Saved data entries:
:::::

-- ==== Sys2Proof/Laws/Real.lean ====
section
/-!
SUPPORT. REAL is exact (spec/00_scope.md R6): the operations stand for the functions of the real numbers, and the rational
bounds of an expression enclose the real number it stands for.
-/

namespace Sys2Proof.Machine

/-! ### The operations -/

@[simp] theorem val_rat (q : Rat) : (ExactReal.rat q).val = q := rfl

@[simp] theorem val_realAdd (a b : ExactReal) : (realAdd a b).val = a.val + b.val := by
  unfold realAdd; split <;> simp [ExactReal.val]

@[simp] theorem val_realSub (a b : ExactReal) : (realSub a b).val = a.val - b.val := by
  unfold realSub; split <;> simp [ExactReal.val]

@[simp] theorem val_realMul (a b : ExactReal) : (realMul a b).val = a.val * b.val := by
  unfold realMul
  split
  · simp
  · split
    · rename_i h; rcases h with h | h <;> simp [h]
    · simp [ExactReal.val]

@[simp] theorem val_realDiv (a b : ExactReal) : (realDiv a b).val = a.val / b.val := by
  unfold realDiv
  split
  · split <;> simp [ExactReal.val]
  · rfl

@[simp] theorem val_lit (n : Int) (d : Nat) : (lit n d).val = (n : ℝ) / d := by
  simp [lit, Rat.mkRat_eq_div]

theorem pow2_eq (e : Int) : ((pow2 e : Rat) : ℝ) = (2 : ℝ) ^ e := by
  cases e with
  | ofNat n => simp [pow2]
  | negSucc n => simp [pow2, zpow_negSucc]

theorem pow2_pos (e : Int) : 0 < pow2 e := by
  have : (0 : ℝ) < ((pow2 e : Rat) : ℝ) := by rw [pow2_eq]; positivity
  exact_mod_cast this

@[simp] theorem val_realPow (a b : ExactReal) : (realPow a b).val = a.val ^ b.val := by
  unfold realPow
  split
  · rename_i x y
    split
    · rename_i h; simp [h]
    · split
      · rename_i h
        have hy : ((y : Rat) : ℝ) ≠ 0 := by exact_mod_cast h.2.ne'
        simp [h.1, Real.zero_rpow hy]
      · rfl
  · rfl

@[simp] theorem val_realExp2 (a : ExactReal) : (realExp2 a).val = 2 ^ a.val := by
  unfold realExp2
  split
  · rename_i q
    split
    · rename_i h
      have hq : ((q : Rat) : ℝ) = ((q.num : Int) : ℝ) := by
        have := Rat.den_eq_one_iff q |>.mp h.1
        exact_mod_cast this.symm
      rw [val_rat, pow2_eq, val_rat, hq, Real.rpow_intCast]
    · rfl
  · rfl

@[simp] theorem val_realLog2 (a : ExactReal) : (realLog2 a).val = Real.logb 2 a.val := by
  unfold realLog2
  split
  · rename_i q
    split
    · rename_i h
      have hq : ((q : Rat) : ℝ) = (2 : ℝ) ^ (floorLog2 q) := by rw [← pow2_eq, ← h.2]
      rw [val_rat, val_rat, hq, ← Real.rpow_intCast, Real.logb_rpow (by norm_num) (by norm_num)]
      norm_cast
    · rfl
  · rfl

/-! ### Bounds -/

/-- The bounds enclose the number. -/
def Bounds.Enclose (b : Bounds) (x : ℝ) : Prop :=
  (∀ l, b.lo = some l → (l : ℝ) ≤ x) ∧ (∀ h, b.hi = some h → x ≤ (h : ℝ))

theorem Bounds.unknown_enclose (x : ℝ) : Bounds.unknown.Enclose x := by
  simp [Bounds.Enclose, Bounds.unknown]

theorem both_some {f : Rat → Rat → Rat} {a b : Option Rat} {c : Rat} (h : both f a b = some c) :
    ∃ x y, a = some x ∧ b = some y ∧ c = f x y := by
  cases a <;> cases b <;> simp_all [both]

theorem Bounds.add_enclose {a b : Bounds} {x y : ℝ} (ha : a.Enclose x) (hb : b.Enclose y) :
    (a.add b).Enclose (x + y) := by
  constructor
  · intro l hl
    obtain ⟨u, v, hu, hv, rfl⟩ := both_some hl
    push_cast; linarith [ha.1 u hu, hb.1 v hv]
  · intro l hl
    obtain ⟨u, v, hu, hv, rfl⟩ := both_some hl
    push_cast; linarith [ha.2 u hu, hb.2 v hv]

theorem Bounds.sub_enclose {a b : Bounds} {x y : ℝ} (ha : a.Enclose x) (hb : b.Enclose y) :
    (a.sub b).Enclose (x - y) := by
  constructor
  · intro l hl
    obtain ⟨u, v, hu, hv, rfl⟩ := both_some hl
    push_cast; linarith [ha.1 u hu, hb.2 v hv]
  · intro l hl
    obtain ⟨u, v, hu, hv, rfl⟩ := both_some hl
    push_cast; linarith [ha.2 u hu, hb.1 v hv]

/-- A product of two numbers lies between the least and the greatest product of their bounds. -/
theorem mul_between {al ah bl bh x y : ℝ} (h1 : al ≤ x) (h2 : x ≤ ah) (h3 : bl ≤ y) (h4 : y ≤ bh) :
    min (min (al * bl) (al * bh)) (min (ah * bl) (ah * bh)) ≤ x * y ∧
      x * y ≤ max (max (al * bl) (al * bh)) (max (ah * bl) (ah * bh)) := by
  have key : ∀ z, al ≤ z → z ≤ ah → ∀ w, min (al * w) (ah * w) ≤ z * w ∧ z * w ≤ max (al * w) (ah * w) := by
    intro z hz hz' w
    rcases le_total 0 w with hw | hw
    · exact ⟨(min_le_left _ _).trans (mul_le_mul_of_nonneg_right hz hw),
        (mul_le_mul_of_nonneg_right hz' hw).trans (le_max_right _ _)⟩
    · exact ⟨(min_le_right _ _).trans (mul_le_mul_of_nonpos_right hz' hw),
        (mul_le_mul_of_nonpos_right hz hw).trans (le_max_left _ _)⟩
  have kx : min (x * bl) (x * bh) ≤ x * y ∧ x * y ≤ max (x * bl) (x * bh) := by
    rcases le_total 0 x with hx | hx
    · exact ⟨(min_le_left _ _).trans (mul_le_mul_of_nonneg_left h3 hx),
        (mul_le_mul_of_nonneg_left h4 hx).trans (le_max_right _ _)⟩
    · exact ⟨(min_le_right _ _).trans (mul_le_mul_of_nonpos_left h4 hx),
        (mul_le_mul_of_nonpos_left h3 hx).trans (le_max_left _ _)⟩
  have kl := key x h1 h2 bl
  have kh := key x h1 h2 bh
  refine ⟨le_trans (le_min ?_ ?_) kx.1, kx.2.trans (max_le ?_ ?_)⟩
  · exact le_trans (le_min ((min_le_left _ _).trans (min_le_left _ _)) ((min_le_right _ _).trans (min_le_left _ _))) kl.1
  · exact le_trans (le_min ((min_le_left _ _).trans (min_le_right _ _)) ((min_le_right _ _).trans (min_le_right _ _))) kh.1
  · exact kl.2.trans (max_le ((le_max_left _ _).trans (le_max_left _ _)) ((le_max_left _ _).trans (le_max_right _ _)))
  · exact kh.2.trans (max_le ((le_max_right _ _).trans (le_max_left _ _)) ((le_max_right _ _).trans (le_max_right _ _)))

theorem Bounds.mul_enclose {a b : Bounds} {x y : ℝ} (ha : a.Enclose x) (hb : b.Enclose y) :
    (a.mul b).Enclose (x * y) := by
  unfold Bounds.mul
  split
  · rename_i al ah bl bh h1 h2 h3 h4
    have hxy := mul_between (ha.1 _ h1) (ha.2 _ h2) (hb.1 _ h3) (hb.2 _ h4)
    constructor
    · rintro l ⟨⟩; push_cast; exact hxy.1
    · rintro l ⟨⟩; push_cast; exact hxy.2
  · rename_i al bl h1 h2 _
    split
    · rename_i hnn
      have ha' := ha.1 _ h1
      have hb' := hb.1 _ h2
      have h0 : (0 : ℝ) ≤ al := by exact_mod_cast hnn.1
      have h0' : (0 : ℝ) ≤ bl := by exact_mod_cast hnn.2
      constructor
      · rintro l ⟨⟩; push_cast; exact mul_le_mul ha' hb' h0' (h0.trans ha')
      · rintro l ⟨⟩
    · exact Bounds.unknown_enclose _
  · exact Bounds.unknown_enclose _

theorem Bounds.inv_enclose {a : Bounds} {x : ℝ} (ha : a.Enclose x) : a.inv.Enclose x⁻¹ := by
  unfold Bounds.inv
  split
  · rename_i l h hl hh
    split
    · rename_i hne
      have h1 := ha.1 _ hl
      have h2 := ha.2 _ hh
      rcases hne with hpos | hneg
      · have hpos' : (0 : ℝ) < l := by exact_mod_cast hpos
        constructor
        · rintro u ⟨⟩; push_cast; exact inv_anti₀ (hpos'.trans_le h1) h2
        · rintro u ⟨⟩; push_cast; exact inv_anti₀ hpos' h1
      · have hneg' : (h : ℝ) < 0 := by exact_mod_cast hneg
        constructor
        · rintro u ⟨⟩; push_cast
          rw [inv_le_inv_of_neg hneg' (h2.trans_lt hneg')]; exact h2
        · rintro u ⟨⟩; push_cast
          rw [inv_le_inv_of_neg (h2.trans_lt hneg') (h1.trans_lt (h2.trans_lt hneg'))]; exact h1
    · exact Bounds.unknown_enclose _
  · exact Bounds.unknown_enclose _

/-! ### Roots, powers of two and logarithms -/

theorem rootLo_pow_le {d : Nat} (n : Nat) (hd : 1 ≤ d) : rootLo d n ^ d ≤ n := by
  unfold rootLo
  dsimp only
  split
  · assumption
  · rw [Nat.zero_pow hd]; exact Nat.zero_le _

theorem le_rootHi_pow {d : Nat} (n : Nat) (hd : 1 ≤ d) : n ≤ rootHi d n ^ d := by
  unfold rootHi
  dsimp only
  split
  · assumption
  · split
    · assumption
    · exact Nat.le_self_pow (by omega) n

:::::

DIRECTIONS
Copy the records above exactly, from the first line through the line containing "have := Rat.den_eq_one_iff", and include nothing else.

RESULT OF THIS EXERCISE
-- ==== Sys2Proof/Laws/Real.lean ====
section
/-!
SUPPORT. REAL is exact (spec/00_scope.md R6): the operations stand for the functions of the real numbers, and the rational
bounds of an expression enclose the real number it stands for.
-/

namespace Sys2Proof.Machine

/-! ### The operations -/

@[simp] theorem val_rat (q : Rat) : (ExactReal.rat q).val = q := rfl

@[simp] theorem val_realAdd (a b : ExactReal) : (realAdd a b).val = a.val + b.val := by
  unfold realAdd; split <;> simp [ExactReal.val]

@[simp] theorem val_realSub (a b : ExactReal) : (realSub a b).val = a.val - b.val := by
  unfold realSub; split <;> simp [ExactReal.val]

@[simp] theorem val_realMul (a b : ExactReal) : (realMul a b).val = a.val * b.val := by
  unfold realMul
  split
  · simp
  · split
    · rename_i h; rcases h with h | h <;> simp [h]
    · simp [ExactReal.val]

@[simp] theorem val_realDiv (a b : ExactReal) : (realDiv a b).val = a.val / b.val := by
  unfold realDiv
  split
  · split <;> simp [ExactReal.val]
  · rfl

@[simp] theorem val_lit (n : Int) (d : Nat) : (lit n d).val = (n : ℝ) / d := by
  simp [lit, Rat.mkRat_eq_div]

theorem pow2_eq (e : Int) : ((pow2 e : Rat) : ℝ) = (2 : ℝ) ^ e := by
  cases e with
  | ofNat n => simp [pow2]
  | negSucc n => simp [pow2, zpow_negSucc]

theorem pow2_pos (e : Int) : 0 < pow2 e := by
  have : (0 : ℝ) < ((pow2 e : Rat) : ℝ) := by rw [pow2_eq]; positivity
  exact_mod_cast this

@[simp] theorem val_realPow (a b : ExactReal) : (realPow a b).val = a.val ^ b.val := by
  unfold realPow
  split
  · rename_i x y
    split
    · rename_i h; simp [h]
    · split
      · rename_i h
        have hy : ((y : Rat) : ℝ) ≠ 0 := by exact_mod_cast h.2.ne'
        simp [h.1, Real.zero_rpow hy]
      · rfl
  · rfl

@[simp] theorem val_realExp2 (a : ExactReal) : (realExp2 a).val = 2 ^ a.val := by
  unfold realExp2
  split
  · rename_i q
    split
    · rename_i h
      have hq : ((q : Rat) : ℝ) = ((q.num : Int) : ℝ) := by
        have := Rat.den_eq_one_iff q |>.mp h.1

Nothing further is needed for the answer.